Israel has previously held several rounds of peace talks with the Palestinians over the past two decades that have ultimately collapsed. It has forged peace deals with two other Arab neighbors, Jordan and Egypt.

The peace with Egypt, Israel’s first with an Arab country, is often described as “cold” since beyond the absence of war it did not evolve into warm diplomatic relations.

Responding to Israeli security fears, John Kerry arrived in the region last week for his eighth visit to as secretary of state. This time he was accompanied by his security adviser, retired Gen. John Allen, who presented proposals on ensuring Israeli security under a peace deal. The idea, American officials said, was that by easing Israeli concerns, other issues, such as borders, could then fall into place.

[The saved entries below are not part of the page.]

/-- When the event the sequencer points at is a command byte of the set, the step is `exec` of that command, on the state
in which the Block has emitted the event, followed by the completion of the event (R33, R100, R200). -/
def Obligations.StepRunsTheDecodedCommand : Prop :=
  ∀ (s : State) (b : Byte) (c : PanelCmd), s.mover = some .block →
    s.block.events[s.block.seq]? = some (.cmd b) → decodeCommand s.cfg b = some c →
    step s = mapNext (·.onBlock Block.eventDone)
      (exec c.toInstr { s with turns := s.turns.tail, block := s.block.emit s.cfg (.cmd b) })

/-- The words of one packet, written to REQ one after the other, are received word by word, and the last one runs the
request that `decodePacket` reads from them (R80, R87). -/
def Obligations.PacketWordsRunTheRequest : Prop :=
  ∀ (s : State) (h : Word) (ws : List Word) (i : Instr) (rest : List HostOp),
    decodePacket (h :: ws) = .ok (i, []) → s.block.mode = .idle →
    s.host.pending = (h :: ws).map (HostOp.write 0 16) ++ rest →
    ∃ t u : State, runSteps ws.length s = some t ∧ step t = exec i u ∧
      t.block.trace = s.block.trace ∧ t.panel = s.panel ∧
      u.cfg = s.cfg ∧ u.panel = s.panel ∧ u.env = s.env ∧ u.host = ⟨rest, s.host.readLog⟩ ∧
      u.block = { s.block with
        opc := some (hi8 h), arg8 := some (lo8 h), need := 0, mode := if ws = [] then .idle else .rx
        opnd := (ws.foldl (loadWord (lo8 h)) ([], [])).1, text := (ws.foldl (loadWord (lo8 h)) ([], [])).2 }

/-- A busy Block whose turn it is emits E[SEQ], the Panel consumes it, and SEQ rises by 1; at SEQ = |E| the request is over
(R33, R72, R100). -/
def Obligations.StepEmitsOneEvent : Prop :=
  ∀ (s : State) (e : BusEvent), s.mover = some .block → s.block.events[s.block.seq]? = some e →
    ∃ t, step s = .next t ∧
      t.block.trace = s.block.trace ++ [e] ∧ t.block.seq = s.block.seq + 1 ∧ t.block.events = s.block.events ∧
      t.panel = s.panel.consume s.cfg e ∧
      t.block.mode = (if s.block.seq + 1 < s.block.events.length then .exec else .idle) ∧
      t.block.initDone = (if s.block.seq + 1 < s.block.events.length then s.block.initDone
        else (s.block.initDone || s.block.initRun)) ∧
      t.block.err = s.block.err ∧ t.block.cause = s.block.cause ∧ t.block.opc = s.block.opc ∧
      t.block.arg8 = s.block.arg8 ∧ t.block.opnd = s.block.opnd ∧ t.block.text = s.block.text ∧
      t.block.need = s.block.need ∧ t.host = s.host ∧ t.env = s.env ∧ t.cfg = s.cfg

/-- R105, R106, R110: what an event does to the lines once they are configured: `Rst(l)` drives the reset line to l, `Delay`
changes no line, and a command or data transfer leaves chip select inactive and D/C at its own level. That the lines hold
these levels after the event is the model's reading of the informative R110 (log 26), and the polarities are presumed (log
18; D/C's is the parameter `dcCommand`). The clock rate and the SPI mode stay. -/
def Obligations.EventsDriveTheLines : Prop :=
  ∀ (s : State) (e : BusEvent), s.mover = some .block → s.block.events[s.block.seq]? = some e →
    s.block.lines.cfg = true →
    ∃ t, step s = .next t ∧ t.block.lines = { s.block.lines with
      rst := match e with
        | .rst l => some l
        | .delay _ => s.block.lines.rst
        | .cmd _ => s.block.lines.rst
        | .data _ => s.block.lines.rst
      dc := match e with
        | .rst _ => s.block.lines.dc
        | .delay _ => s.block.lines.dc
        | .cmd _ => some s.cfg.dcCommand
        | .data _ => some (!s.cfg.dcCommand)
      cs := match e with
        | .rst _ => s.block.lines.cs
        | .delay _ => s.block.lines.cs
        | .cmd _ => some true
        | .data _ => some true }

/-- A running expansion is emitted whole and in order, with no event of another request between, and the Panel consumes it
in that order (R33, R68, R72). -/
def Obligations.ExpansionIsEmittedWhole : Prop :=
  ∀ (s : State), s.block.mode = .exec → s.block.seq < s.block.events.length → s.turns = [] →
    ∃ t, runSteps (s.block.events.length - s.block.seq) s = some t ∧
      t.block.trace = s.block.trace ++ s.block.events.drop s.block.seq ∧
      t.panel = s.panel.consumeAll s.cfg (s.block.events.drop s.block.seq) ∧
      t.block.mode = .idle ∧ t.block.seq = s.block.events.length ∧ t.block.sb = none ∧
      t.block.initDone = (s.block.initDone || s.block.initRun) ∧
      t.block.err = s.block.err ∧ t.block.cause = s.block.cause ∧
      t.host = s.host ∧ t.env = s.env ∧ t.cfg = s.cfg

/-- No event is emitted but by a busy Block: in every other mode a step leaves the trace and the Panel as they are, or is a
block reset. -/
def Obligations.OnlyABusyBlockEmits : Prop :=
  ∀ (s t : State), s.block.mode ≠ .exec → step s = .next t →
    t.panel = s.panel ∧
    (t.block.trace = s.block.trace ∨ (s.host.pending.head? = some .blockReset ∧ t.block = Block.reset))

/-! ### The Host's accesses -/

/-- R20, R29, R30: a 16-bit read at an even offset returns STATUS, WIDTH, HEIGHT or zero and changes nothing else; a 16-bit
write at an even offset other than REQ's has no effect; an access of another width or at an odd offset has no step. -/
def Obligations.HostRegisterAccesses : Prop :=
  ∀ (s : State) (rest : List HostOp), s.mover = some .host →
    (∀ offset, offset % 2 = 0 → s.host.pending = .read offset 16 :: rest →
      step s = .next { s with
        turns := s.turns.tail
        host := ⟨rest, s.host.readLog ++
          [if offset = 2 then s.block.status else if offset = 4 then 160 else if offset = 6 then 128 else 0]⟩ }) ∧
    (∀ offset v, offset % 2 = 0 → offset ≠ 0 → s.host.pending = .write offset 16 v :: rest →
      step s = .next { s with turns := s.turns.tail, host := { s.host with pending := rest } }) ∧
    (∀ offset width v, (width ≠ 16 ∨ offset % 2 = 1) →
      (s.host.pending = .read offset width :: rest ∨ s.host.pending = .write offset width v :: rest) →
      step s = .refused (.hostAccess offset width))

/-- R21, R245: a REQ write waits while the Block is busy: it stays the Host's next access and the Block moves. With the Block
HALTED, REQ is never ready: a REQ write is never accepted and the run is stuck, no step emits an event, and only a block
reset changes the Block. R285 (I12): a packet partly received with no Host access left is stuck too. R285, R258: a run that
has ended stays ended and emits nothing, and with no access left the Block idles. That a stuck run is a fault of `step` and
an idle one a step that only uses up a turn is the model's choice (log 16, log 3); that only words for REQ count as words
left to write is its reading (log 28); and so is it that a block reset behind the held write is not taken (log 30, a
DESIGN CHOICE). -/
def Obligations.ReqWriteWaitsUntilReady : Prop :=
  ∀ s : State,
    (∀ (w : Word) (rest : List HostOp), s.host.pending = .write 0 16 w :: rest →
      (s.block.mode = .exec → s.mover = some .block ∧ ∀ t, step s = .next t → t.host = s.host ∧
        t.block.opc = s.block.opc ∧ t.block.arg8 = s.block.arg8 ∧ t.block.opnd = s.block.opnd ∧
        t.block.text = s.block.text ∧ t.block.need = s.block.need) ∧
      (s.block.mode = .halted → step s = .fault .stuckHalted)) ∧
    (s.block.mode = .halted → s.block.reqReady = false ∧
      ∀ t, step s = .next t → t.panel = s.panel ∧
        (t.block = s.block ∨ (s.host.pending.head? = some .blockReset ∧ t.block = Block.reset))) ∧
    (s.block.mode = .rx → s.host.pending = [] → step s = .fault .stuckAwaitingWords) ∧
    (s.Ended →
      (s.host.pending = [] → step s = .next { s with turns := s.turns.tail }) ∧
      ∀ t, step s = .next t → t.Ended ∧ t.panel = s.panel ∧
        (t.block = s.block ∨ (s.host.pending.head? = some .blockReset ∧ t.block = Block.reset)))

/-- R270: block reset gives every Block field its reset value and leaves the Panel as it is; only the operand count NEED,
the line clock fields and the model's own `initRun` have a value the model chose (log 13, 14, 15). -/
def Obligations.BlockResetKeepsThePanel : Prop :=
  ∀ (s : State) (rest : List HostOp), s.mover = some .host → s.host.pending = .blockReset :: rest →
    ∃ t, step s = .next t ∧ t.panel = s.panel ∧ t.cfg = s.cfg ∧ t.env = s.env ∧ t.host = ⟨rest, s.host.readLog⟩ ∧
      t.block.status = 0x0000 ∧ t.block.readReg 4 = 0x00A0 ∧ t.block.readReg 6 = 0x0080 ∧
      t.block.mode = .idle ∧ t.block.initDone = false ∧ t.block.err = false ∧
      t.block.cause = .none ∧ t.block.opc = none ∧ t.block.arg8 = none ∧ t.block.opnd = [] ∧ t.block.text = [] ∧
      t.block.events = [] ∧ t.block.seq = 0 ∧ t.block.sb = none ∧ t.block.lines.cfg = false ∧
      t.block.lines.cs = none ∧ t.block.lines.dc = none ∧ t.block.lines.rst = none ∧ t.block.trace = []

/-- R22, R34: STATUS is a function of the mode and of INIT_DONE, ERR and CAUSE; its reserved bits read as zero. R240:
the code of each cause. -/
def Obligations.StatusFields : Prop :=
  ∀ b : Block,
    b.status.getLsbD 0 = b.initDone ∧
    b.status.getLsbD 1 = decide (b.mode = .exec) ∧
    b.status.getLsbD 2 = decide (b.mode = .rx) ∧
    b.status.getLsbD 3 = decide (b.mode = .halted) ∧
    b.status.getLsbD 4 = b.err ∧
    b.status.extractLsb' 5 3 = 0 ∧
    b.status.extractLsb' 8 4 = b.cause.code ∧
    b.status.extractLsb' 12 4 = 0 ∧
    b.cause.code.toNat ≤ 4 ∧
    (b.status.extractLsb' 8 4).toNat = (match b.cause with
      | .none => 0
      | .busClaimFail => 1
      | .reinit => 2
      | .notInitialized => 3
      | .illegalRequest => 4)

/-- R270, R271, R36: the values the spec gives the Block after block reset, its constant registers among them, and the Panel
at power-up. -/
def Obligations.ResetState : Prop :=
  State.reset.block.status = 0x0000 ∧ State.reset.block.mode = .idle ∧ State.reset.block.events = [] ∧
  State.reset.block.seq = 0 ∧ State.reset.block.opc = none ∧ State.reset.block.arg8 = none ∧
  State.reset.block.opnd = [] ∧ State.reset.block.text = [] ∧ State.reset.block.sb = none ∧
  State.reset.block.trace = [] ∧ State.reset.block.lines.cfg = false ∧ State.reset.block.lines.cs = none ∧
  State.reset.block.lines.dc = none ∧ State.reset.block.lines.rst = none ∧
  State.reset.block.readReg 4 = 0x00A0 ∧ State.reset.block.readReg 6 = 0x0080 ∧
  State.reset.panel.pstate = .unreset ∧ State.reset.panel.tRst = 0 ∧ State.reset.panel.rx = .idle ∧
  State.reset.panel.hi = none ∧ State.reset.panel.pf = [] ∧ State.reset.panel.initStage = none ∧
  State.reset.panel.slpPending = none ∧ State.reset.panel.tSlp = none ∧ State.reset.panel.sleep = none ∧
  State.reset.panel.displayOn = none ∧ State.reset.panel.colmod = none ∧ State.reset.panel.madctl = none ∧
  State.reset.panel.xs = none ∧ State.reset.panel.xe = none ∧ State.reset.panel.ys = none ∧ State.reset.panel.ye = none ∧
  State.reset.panel.cx = none ∧ State.reset.panel.cy = none ∧ State.reset.panel.full = none ∧
  ∀ c r, State.reset.panel.cell c r = none

/-- R23, R26, R27: INIT_DONE, ERR and HALTED go back to 0 only by a block reset. INIT_DONE rises only where the last event
of an INIT completes, HALTED only with a fatal cause and without ERR, and ERR only with a non-fatal cause and without
HALTED; while HALTED is 1, BUSY, RXPEND and REQ_READY are 0. No step changes a parameter of R7. -/
def Obligations.StickyStatusBits : Prop :=
  ∀ (s t : State), step s = .next t → t.cfg = s.cfg ∧
    (t.block.halted = true → t.block.busy = false ∧ t.block.rxpend = false ∧ t.block.reqReady = false) ∧
    ((s.host.pending.head? = some .blockReset ∧ t.block = Block.reset) ∨
    ((s.block.initDone = true → t.block.initDone = true) ∧
     (s.block.err = true → t.block.err = true) ∧
     (s.block.halted = true → t.block.halted = true) ∧
     (s.block.initDone = false → t.block.initDone = true →
       s.block.mode = .exec ∧ s.block.initRun = true ∧ s.block.events.length ≤ s.block.seq + 1) ∧
     (s.block.halted = false → t.block.halted = true →
       (t.block.cause = .busClaimFail ∨ t.block.cause = .reinit) ∧ t.block.err = s.block.err) ∧
     (s.block.err = false → t.block.err = true →
       (t.block.cause = .notInitialized ∨ t.block.cause = .illegalRequest) ∧ t.block.halted = false)))

/-! ### Errors -/

/-- R243, R86: an ILLEGAL header is consumed alone and raises ILLEGAL_REQUEST: ERR and CAUSE are set, the Block is at once
ready for the next header, nothing is emitted. The header is in OPC and ARG8 (R87); that the other operand registers are
emptied by a header is the model's reading (log 19), and NEED 0 its choice (log 14), as it is that E and SEQ stay (log 29). -/
def Obligations.IllegalHeaderRaisesTheError : Prop :=
  ∀ (s : State) (h : Word) (rest : List HostOp), s.block.mode = .idle → s.host.pending = .write 0 16 h :: rest →
    ((hi8 h).toNat < 1 ∨ 9 < (hi8 h).toNat ∨ (hi8 h ≠ 0x04 ∧ hi8 h ≠ 0x05 ∧ lo8 h ≠ 0x00)) →
    step s = .next { s with
      turns := s.turns.tail
      host := { s.host with pending := rest }
      block := { s.block with
        opc := some (hi8 h), arg8 := some (lo8 h), opnd := [], text := [], need := 0
        err := true, cause := .illegalRequest, mode := .idle } }
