/-! ### Errors (R243, R244, R247) -/

/-- Settles O21: the step accepts the header, and R86's condition is `illegalHeader`. -/
theorem illegalHeaderRaisesTheError : Obligations.IllegalHeaderRaisesTheError := by
  intro s h rest hm hp hill
  rw [← illegalHeader_iff] at hill
  rw [step_reqWrite (.inl hm) hp]
  simp only [State.acceptWord, State.received, hm, State.acceptHeader, hill, if_true, List.drop_one]
  rfl

/-- Every request but INIT that a packet holds has an expansion. -/
theorem drawExpansion_of_decodeFields {opc arg8 : Byte} {opnd : List Word} {text : List Byte} {i : Instr}
    (h : decodeFields opc arg8 opnd text = some i) (hi : i ≠ .init) (cfg : Config) :
    ∃ E, drawExpansion cfg i = some E := by
  unfold decodeFields at h
  split at h <;> simp only [Option.some.injEq, reduceCtorEq] at h <;> subst h
  · exact absurd rfl hi
  all_goals exact ⟨_, rfl⟩

/-- Before INIT a drawing request only raises NOT_INITIALIZED. -/
theorem exec_draw_not_initialized {s : State} {i : Instr} {E : List BusEvent} (hE : drawExpansion s.cfg i = some E)
    (hi : s.block.initDone = false) : exec i s = .next (s.onBlock (·.raiseError .notInitialized)) := by
  simp [exec_draw hE, State.draw, hi]

/-- One more step after n of them. -/
theorem runSteps_succ {n : Nat} : ∀ {s t u : State}, runSteps n s = some t → step t = .next u →
    runSteps (n + 1) s = some u := by
  induction n with
  | zero =>
    intro s t u hrun hstep
    cases hrun
    simp [runSteps, hstep]
  | succ n ih =>
    intro s t u hrun hstep
    rw [runSteps] at hrun ⊢
    split at hrun
    next v hv => exact ih hrun hstep
    all_goals cases hrun

/-- Settles O22: the whole packet runs its request (`packetWordsRunTheRequest`), which has an expansion and so raises the
error. -/
theorem drawingBeforeInitRaisesTheError : Obligations.DrawingBeforeInitRaisesTheError := by
  refine ⟨fun s i E hE hi => exec_draw_not_initialized hE hi, fun s h ws i rest hd hne hm hi hp => ?_⟩
  obtain ⟨t, u, hrun, hstep, -, -, -, hpanel, henv, hhost, hblock⟩ := packetWordsRunTheRequest s h ws i rest hd hm hp
  obtain ⟨-, -, hf⟩ := decodePacket_eq_ok_iff.1 hd
  obtain ⟨E, hE⟩ := drawExpansion_of_decodeFields hf hne u.cfg
  have hui : u.block.initDone = false := by rw [hblock, hi]
  rw [exec_draw_not_initialized hE hui] at hstep
  refine ⟨_, runSteps_succ hrun hstep, hhost, rfl, rfl, rfl, hui, ?_, ?_, ?_, hpanel, henv⟩
  all_goals simp [hblock]

/-! ### Fatal events (R241, R242, R248) -/

/-- A second INIT is fatal, and reaches neither the claim nor the lines. -/
theorem State.startInit_again {s : State} (hi : s.block.initDone = true) :
    s.startInit = s.onBlock (·.raiseFatal .reinit) := by
  simp [State.startInit, hi]
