-- ==== Sys2Proof/Machine/Operands.lean ====
section
/-! DEFINITION. The operand forms of the LS-8 core: a whole-byte register index (R57, R75), a register index that is
a destination (R19, R76) and a whole-byte immediate (R58). -/

namespace Sys2Proof.Machine

/-- A register operand: the byte's unsigned value is the index, no bit is masked, and a byte above 7 faults
(R57, R75). -/
def regOperand (b : Byte) : Except FaultCause Reg :=
  if h : b.toNat < 8 then .ok ⟨b.toNat, h⟩ else .error (.illegalRegister b)

/-- A destination may not be R7 (R19, R76). Tested after every register operand has been found legal (R111). -/
def destOperand (r : Reg) : Except FaultCause Reg :=
  if r = sp then .error .spWrite else .ok r

/-- An immediate operand: the whole byte, neither extended, scaled nor shifted (R58). -/
def immOperand (b : Byte) : Byte := b

end Sys2Proof.Machine
end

Kerry said that dozens of experts had been working with Allen on the proposals. He gave no details on specifics. But Israeli media, citing Israeli officials, have said the proposals include a continued Israeli security presence in the West Bank after a deal is signed, backing a key demand of Netanyahu’s.

In his address to the Brookings Institution, Obama said any peace deal would have to be implemented in stages.

The Palestinians seek all of the West Bank, east Jerusalem and the Gaza Strip, areas captured by Israel in 1967, for an independent state. Netanyahu rejects a full return to Israel’s pre-1967 lines and has indicated he wants to keep control of large parts of the West Bank and all of east Jerusalem. He says the core of the dispute is not land claims, but a Palestinian refusal to recognize the Jewish people’s ancient connection to the land.

But Netanyahu has also faced questions from within his own government about his level of commitment to peace.

On Sunday, the leader of his largest coalition partner vowed to prevent “what seems to be an ongoing attempt to delay and dilute the current round of negotiations.”

Finance Minister Yair Lapid said his Yesh Atid party would serve as a “fig leaf” in a government that did not aggressively seek peace and warned that changes to a coalition that includes a pro-settler party may have to be made.

“With each passing day, the absence of an agreement between us and the Palestinians represents a clear and present danger to Israel’s existence as a Jewish state,” he said at a business conference in Tel Aviv.

“The tragic irony here is that everyone knows more or less how this conflict will be resolved; one state on one side, another state on the other side. The only thing we don’t know is how much more time will elapse before this happens and how much blood will be shed until then,” he said.